KABUPATEN GORONTALO – Gus Dur dan Dialog Liberatif menjadi tema Majelis Taklim GUSDURian Kabupaten Gorontalo. Majelis Taklim ini merupakan arena silaturahmi berbagai kalangan untuk mendiskusikan multi isu berbasis sembilan nilai utama Gus Dur.
Pada pertemuan perdana tersebut, Majelis Taklim GUSDURian dipantik langsung oleh Samsi Pomalingo selaku akademisi dan pembina GUSDURian Kabupaten Gorontalo, yang dilaksanakan di Taman Budaya Limboto, Minggu (22/9/2024).
Dalam pembahasannya, pria yang akrab disapa Romo Samsi itu menyebut dialog liberatif sebenarnya merupakan antitesis dari model dialog kebanyakan di Indonesia. Menurutnya, liberatif sebetulnya refleksi terhadap beberapa pemikiran teologi pembebasan yang digagas oleh Asghar Ali Engineer (seorang pemikir Islam kontemporer) dan Hasan Hanafi. Melalui refleksi ini yang kemudian lahir teori dialog liberatif (pembebasan).

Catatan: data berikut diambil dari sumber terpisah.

-- ==== Sys2Proof/Certificates/Slice0/Obligations.lean ====
section
/-!
DEFINITION. Certificates/Slice0/Obligations.lean: the statements for the provers, chapter by chapter of the spec.
Each names in its docstring the rules that it follows; one that rests on a choice of the model names the log entry.
-/

open Sys2Proof Sys2Proof.Machine

/-! ### The block as a whole -/

/-- A step takes the command at the front of the queue and is `exec` of it on the state with the rest of the queue; on an empty queue the block idles
(the model's queue: log entry 2). -/
def Obligations.StepTakesTheFrontCommand : Prop :=
  (∀ (c : Instr) (rest : List Instr) (s : State), s.pending = c :: rest → step s = exec c { s with pending := rest }) ∧
  (∀ s : State, s.pending = [] → step s = .next s)

/-- Every command, in every state, answers a next state and leaves the queue alone: no request and no event ends the run. -/
def Obligations.EveryCommandCompletes : Prop :=
  ∀ (c : Instr) (s : State), ∃ t, exec c s = .next t ∧ t.pending = s.pending

/-- Every step keeps the negotiated versions well formed: each window at most once, no number beyond the sideband's, and only the versions of R156. -/
def Obligations.NegotiatedVersionsAreSpoken : Prop :=
  ∀ s t : State, HdrOk s → step s = .next t → HdrOk t

/-- The state after reset: the queue is empty and no window has negotiated; DEVICE_STATE is BOOT, the tick count is 0, every counter and every trouble
word reads 0, no tenant, stream, program, table or vocabulary exists, and every window reads as in Tables 04-7 to 04-12. The block in reset is the
model's starting point (log entry 3). -/
def Obligations.ResetState : Prop :=
  State.reset.pending = [] ∧ HdrOk State.reset ∧ (∀ w, State.reset.version w = 0) ∧
  State.reset.dev.hearth.state = .boot ∧ State.reset.dev.tick.count = 0 ∧
  (∀ id i, State.reset.dev.counter id i = 0) ∧ (∀ w, State.reset.dev.win w = Win.init) ∧
  State.reset.dev.troubleSummary = 0 ∧ State.reset.dev.streams = [] ∧ State.reset.dev.tenants = [] ∧ State.reset.dev.progs = [] ∧
  State.reset.dev.vocabs = [] ∧ State.reset.dev.screen.tables = []

/-- While the device is held in reset, its clocks are stopped or its hold-up flush runs, no command changes anything but those that end that state or
need no clock. -/
def Obligations.StoppedDeviceDoesNothing : Prop :=
  ∀ (c : Instr) (s : State), s.dev.stopped = true → actsWhenStopped c = false → exec c s = .next s

/-! ### Doorbells -/

/-- R137: a doorbell that reaches a BUSY window is discarded, and DOORBELL_IGNORED is set; nothing else changes. -/
def Obligations.BusyDoorbellIgnored : Prop :=
  ∀ (i : Instr) (c : Cmd) (w : Window) (r : Request) (s : State), doorbellOf i = some (c, w, r) → s.dev.stopped = false →
    (s.dev.win w.num).state = .busy →
    ∃ t, exec i s = .next t ∧ t.pending = s.pending ∧ t.hdr = s.hdr ∧
      t.dev.hearth.wins = AMap.set s.dev.hearth.wins w.num { s.dev.win w.num with ignored := true } ∧
      t.dev = { s.dev with hearth := { s.dev.hearth with wins := t.dev.hearth.wins } }

/-- In BOOT and RECOVERY every doorbell is discarded and DOORBELL_IGNORED is set; the request area has taken what the host wrote into it. -/
def Obligations.BootDoorbellIgnored : Prop :=
  ∀ (i : Instr) (c : Cmd) (w : Window) (r : Request) (s : State), doorbellOf i = some (c, w, r) → s.dev.stopped = false →
    (s.dev.hearth.state = .boot ∨ s.dev.hearth.state = .recovery) →
    ∃ t, exec i s = .next t ∧ t.pending = s.pending ∧ t.hdr = s.hdr ∧
      t.dev = (s.dev.writeRequest w.num c.opcode r).modWin w.num (fun y => { y with ignored := true })

/-- A doorbell whose request no check refuses: the command's own effect, its response with ACCEPTED and the window's next ticket where it takes one
and with the command's status where it completes at once, and the window DONE with DONE_PENDING. -/
def Obligations.AcceptedDoorbellCompletes : Prop :=
  ∀ (i : Instr) (c : Cmd) (w : Window) (r : Request) (s : State), doorbellOf i = some (c, w, r) → s.dev.stopped = false →
    (s.dev.win w.num).state ≠ .busy → s.dev.hearth.state ≠ .boot → s.dev.hearth.state ≠ .recovery →
    c.refusal (s.dev.taken c w r) { w := w.num, v := s.version w.num, r := r } = none →
    ∃ t a, exec i s = .next t ∧ t.pending = s.pending ∧ (t.dev.win w.num).state = .done ∧ (t.dev.win w.num).donePending = true ∧
      (c.ticketed = true →
        let n := (s.dev.win w.num).nextTicket
        let x : Ctx := { w := w.num, v := s.version w.num, r := r }
        a = c.run ((s.dev.taken c w r).issueTicket w.num c.opcode (c.check (s.dev.taken c w r) x).subject r).1 x n ∧
        t.dev = a.dev.respond w.num Status.accepted n a.payload ∧
        (t.dev.win w.num).resp = respBytes Status.accepted n a.dev.tick.count a.payload) ∧
      (c.ticketed = false →
        a = c.run (s.dev.taken c w r) { w := w.num, v := s.version w.num, r := r } 0 ∧
        t.dev = a.dev.respond w.num a.status 0 a.payload ∧
        (t.dev.win w.num).resp = respBytes a.status 0 a.dev.tick.count a.payload)

/-- A refused request: the window's response carries the status of the first check that failed and no ticket, COMMANDS_REFUSED of the window rises by
one, every other window stands, and nothing else in the device changes but that a device in Slumber is woken (R621). -/
def Obligations.RefusedDoorbellChangesOnlyItsResponse : Prop :=
  ∀ (i : Instr) (c : Cmd) (w : Window) (r : Request) (s : State) (st : Status), doorbellOf i = some (c, w, r) → s.dev.stopped = false →
    (s.dev.win w.num).state ≠ .busy → s.dev.hearth.state ≠ .boot → s.dev.hearth.state ≠ .recovery →
    c.refusal (s.dev.taken c w r) { w := w.num, v := s.version w.num, r := r } = some st →
    ∃ t, exec i s = .next t ∧ t.pending = s.pending ∧
      (t.dev.win w.num).state = .done ∧ (t.dev.win w.num).resp = respBytes st 0 s.dev.tick.count [] ∧
      (t.dev.win w.num).tickets = (s.dev.win w.num).tickets ∧
      (∀ j, j ≠ w.num → t.dev.win j = s.dev.win j) ∧
      t.dev.hearth.counters = AMap.set s.dev.hearth.counters (objKey Counter.commandsRefused w.num)
        (min counterMax (s.dev.counter Counter.commandsRefused w.num + 1)) ∧
      t.dev = { s.dev.wakeUp with hearth := { s.dev.hearth with wins := t.dev.hearth.wins, counters := t.dev.hearth.counters }, out := t.dev.out }

/-- An opcode that the window's version does not define is refused with OPCODE_UNKNOWN, and COMMANDS_REFUSED of the window rises by one. -/
def Obligations.UnknownOpcodeRefused : Prop :=
  ∀ (w : Window) (opcode : Nat) (r : Request) (s : State), s.dev.stopped = false →
    (s.dev.win w.num).state ≠ .busy → s.dev.hearth.state ≠ .boot → s.dev.hearth.state ≠ .recovery →
    s.dev.windowEnabled w.num = true → HdrOk s → s.version w.num ≠ 0 → opcodeDefined opcode (s.version w.num) = false →
    ∃ t, exec (.opcodeUnknown w opcode r) s = .next t ∧ t.pending = s.pending ∧ t.hdr = s.hdr ∧
      (t.dev.win w.num).state = .done ∧ (t.dev.win w.num).resp = respBytes Status.opcodeUnknown 0 s.dev.tick.count [] ∧
      t.dev.counter Counter.commandsRefused w.num = min counterMax (s.dev.counter Counter.commandsRefused w.num + 1)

Menurut Romo Samsi, kerangka berpikir Gus Dur menggunakan pendekatan tokoh Asghar Ali Engineer. Menariknya adalah Gus Dur berdialog dengan orang-orang di luar Islam, misalnya perjumpaan Gus Dur dengan Romo Mangunwijaya. Bagi Gus Dur, dialog bukan hanya sekadar obrolan biasa, melainkan mendiskusikan atau membicarakan perbedaan sebagai pertanggungjawaban global (global responsibility).
Dalam kerangka pikirnya, dialog liberatif berdasar pada tiga kerangka utama yakni, tauhid sebagai episentrum gerakan, hermeneutika sebagai alat penafsir, dan materialisme historis.
“Tauhid ini kemudian dielaborasi oleh Gus Dur, dijadikan sebagai episentrum di dalam membangun gerakan pembebasan. Bahwa di dalam dialog itu tidak hanya sekadar bertemu, say hello. Akan tetapi di dalam dialog itu haruslah melahirkan apa yang disebut sebagai global responsibility,” ungkapnya.
Sementara hermeneutika (Schleiermacher) menjadi acuan kerangka oleh Gus Dur dalam merumuskan dialog liberatif, lanjut Romo. Bagi Gus Dur hermeneutika cocok digunakan dalam perspektif dialog liberatif karena cara pandangnya dalam menginterpretasikan teks dari ruang yang agak sesak ke ruang yang lebih fleksibel.
”Misalnya ayat Al-Quran jangan dipahami sebagai sesuatu yang tidak bisa disentuh atau sesuatu yang tidak bisa diotak-atik. Gus Dur bilang bagaimana mungkin ayat Al-Qur’an bisa kontekstual kalau tidak ditafsirkan secara sosiologis. Sederhananya adalah bahwa Al-Qur’an sebagai kitab suci yang tidak hanya bersifat teoritis akan tetapi harus lebih bersifat praktis,” sambungnya.
Dijelaskan Romo Samsi, materialisme historis oleh Gus Dur tidak dipandang sebagai -MDH Marxis- akan tetapi justru Gus Dur melihat ada proses antara kitab suci sebagai pedoman dalam kehidupan.
“Maka materialisme historis yang digunakan oleh Gus Dur dalam membangun dialog liberatif bukan pada aspek politik tetapi pada aspek agama yang memiliki kekuatan pembebasan. Tiga hal ini yang mendasari kenapa Gus Dur membuat dialog liberatif, yang pada dasarnya agama tidak hanya menjadi fungsional dan hanya menjadi bacaan akan tetapi bisa bersifat kontekstual,” tutupnya.